INNOVATIVE AND ADVANTAGEOUS ASPECTS OF THE NEW 3-STAGE GASIFICATION PROCESS. With the new gasification process, both the defect of the LFU of producing syngas with tars and condensable products such as water, and the defect of the LFD of not functioning correctly when the fuel has high quantities of inert materials, will be eliminated. especially if they are low melting.

The three-stage fixed bed gasification process (LF3S), object of this patent, is represented in the block diagram of Figure 3 of Table 2.

in this process, the material is sent to the first stage consisting of an LFU, where the evaporation of the humidity of the fuel and the gasification of the volatile components and part of the carbon takes place; in the ideal functioning, in the lower part of the bed, the material that passes to the second stage is made entirely of fixed carbon or char.

In the first stage the walls 1 are conceptually and practically the same as those of conventional gas generators for which the same code is used; the same thing happens for the feeding device 2 and for the feeding channel 3.

The fuel falls on the bed 11 whose height, with the same capacity and fuel, is lower than that of the conventional gas generator LFU, for which a different code has been used; grid 12 is also different from the conventional one, in the sense that not all of the gasification takes place in it but only a part for which, in principle, it will have a lower surface.
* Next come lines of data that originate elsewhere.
@[simp] theorem State.setPool_poolOps (s : State) (cl : Nat) (k : PoolSide) : (s.setPool cl k).poolOps = s.poolOps := rfl
@[simp] theorem State.putBytes_poolOps (s : State) (a : Nat) (bs : List Byte) : (s.putBytes a bs).poolOps = s.poolOps := rfl
@[simp] theorem State.portTake_poolOps (s : State) (cl : Nat) (bs : List Nat) : (s.portTake cl bs).poolOps = s.poolOps := rfl
@[simp] theorem State.portWait_poolOps (s : State) (cl : Nat) (a : PoolAcc) : (s.portWait cl a).poolOps = s.poolOps := rfl
@[simp] theorem State.clEvc_poolOps (s : State) (cl code n : Nat) : (s.clEvc cl code n).poolOps = s.poolOps :=
  s.evc_poolOps ..
@[simp] theorem State.poolWrite_poolOps (s : State) (cl off : Nat) (bs : List Byte) :
    (s.poolWrite cl off bs).poolOps = s.poolOps := State.clEvc_poolOps ..
theorem State.setShch_poolOps (s : State) (c ch : Nat) (k : ShCh) : (s.setShch c ch k).poolOps = s.poolOps := rfl
theorem State.rrcStep_poolOps (s : State) (part : Nat) : (s.rrcStep part).poolOps = s.poolOps := rfl
theorem State.noFill_poolOps (s : State) (part : Nat) (hit : Nat → Bool) : (s.noFill part hit).poolOps = s.poolOps := rfl
@[simp] theorem State.updDesc_poolOps (s : State) (c ch slot : Nat) (f : Desc → Desc) :
    (s.updDesc c ch slot f).poolOps = s.poolOps := rfl
@[simp] theorem State.settle_poolOps (s : State) (c ch : Nat) : (s.settle c ch).poolOps = s.poolOps := by
  unfold State.settle
  dsimp only
  split
  · exact s.setShch_poolOps ..
  · rw [State.noFill_poolOps, State.rrcStep_poolOps, State.setShch_poolOps]
@[simp] theorem State.descDone_poolOps (s : State) (c ch slot status : Nat) (value : BitVec 64) (xgen : Nat) :
    (s.descDone c ch slot status value xgen).poolOps = s.poolOps := State.settle_poolOps ..
@[simp] theorem State.moveUnit_poolOps (s : State) (core ch slot i st : Nat) :
    (s.moveUnit core ch slot i st).poolOps = s.poolOps := by
  unfold State.moveUnit
  split
  · rfl
  · rename_i d _
    rw [apply_ite State.poolOps, State.descDone_poolOps]
    cases d.tag <;> exact ite_self s.poolOps
@[simp] theorem State.replyLanded_poolOps (s : State) (core ch slot : Nat) (unit : Option Nat) :
    (s.replyLanded core ch slot unit).poolOps = s.poolOps := by
  unfold State.replyLanded
  split
  · exact State.moveUnit_poolOps ..
  · split
    · exact State.descDone_poolOps ..
    · rfl
theorem State.poolReply_poolOps (s : State) (cl : Nat) (e : LandEnt) : (s.poolReply cl e).poolOps = s.poolOps := by
  unfold State.poolReply
  split
  · split <;> simp
  · rfl
theorem State.poolUe_poolOps (s : State) (cl line : Nat) : (s.poolUe cl line).poolOps = s.poolOps := by
  simp only [State.poolUe, State.bump, State.wf_poolOps]
@[simp] theorem State.poolUes_poolOps (s : State) (cl : Nat) (ws : List Nat) : (s.poolUes cl ws).poolOps = s.poolOps :=
  State.foldl_poolOps (fun s _ => s.poolUe_poolOps cl _) ws s
@[simp] theorem State.poolCorr_poolOps (s : State) (cl n line : Nat) : (s.poolCorr cl n line).poolOps = s.poolOps := by
  unfold State.poolCorr
  split
  · rfl
  · simp only [State.clEvc_poolOps, State.bump, State.wf_poolOps]
theorem State.portDo_poolOps (s : State) (cl : Nat) (a : PoolAcc) : (s.portDo cl a).poolOps = s.poolOps := by
  unfold State.portDo
  dsimp only
  split
  · simp
  · split <;> simp

/-- The write of an atomic waits while the static claimants take every bank. -/
theorem State.poolAtom_of_no_bank {s : State} {cl : Nat} (h : ∀ b < 16, s.portFree cl b = false) (e : Arrival × Nat) :
    s.poolAtom cl e = s := by
  rw [State.poolAtom, h _ (Nat.mod_lt _ (by omega)), if_neg Bool.false_ne_true]
/-- The port leaves the static claimants; for atomics, which could write anywhere, this says it only of a beat without a
free bank. -/
theorem State.servePort_poolOps {s : State} {cl : Nat} (h : ∀ b < 16, s.portFree cl b = false) :
    (s.servePort cl).poolOps = s.poolOps := by
  have hatoms : (s.pool cl).atoms.foldl (fun s e => s.poolAtom cl e) s = s :=
    List.foldl_fixed' (fun e => State.poolAtom_of_no_bank h e) _
  unfold State.servePort
  rw [hatoms]
  dsimp only
  rw [State.foldl_poolOps, State.setPool_poolOps, State.foldl_poolOps fun s e => s.poolReply_poolOps cl e]
  intro s a
  split
  · exact s.portDo_poolOps cl a
  · rfl

/-! ## A claimant whose beat has not come (R77, R106) -/

/-- Core 0 stands at count 1 and core 1 at count 0; all else is as after reset. -/
def coreOneBehind : State := State.reset.rset (CD_BEAT_COUNT 0) 1
/-- A PLD of core `c` from pool C00 of pair 0, for the bank beat of count 1: `n` lines from `pline` on, from M slot `slot`. -/
def pldAt (c slot pline n : Nat) : PoolOp := ⟨1, c, slot, 0, 0, pline, n, none, 0⟩
/-- Core 0's PLDs, due, take the sixteen banks; core 1 has one for the same count, which has not come to core 1. -/
def mixedClaimants : State := { coreOneBehind with poolOps := [pldAt 0 0 0 8, pldAt 0 1 8 8, pldAt 1 0 0 1] }

theorem exec_poolBankBeat (cl : ClusterIx) (up : List Upset) (s : State) :
    exec (.poolBankBeat cl up) s = .next (((s.poolStrikes cl up).poolBeat cl).servePort cl) := rfl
The quantity of air 13 and steam 14 fed under the grate are lower than those of the conventional gas generator, because the gasification that takes place in the 1st stage is partial; in freeboard 15 the gases have a different composition from the final one, so the volume of the freeboard can be reduced. In the 1st stage freeboard the gases are at a relatively low temperature (indicatively but not limited to 400 - 500 ° C) and contain water vapor and volatile products of all kinds, both low and high molecular weight and has, especially with fuels with low humidity and high hydrogen content, a good calorific value.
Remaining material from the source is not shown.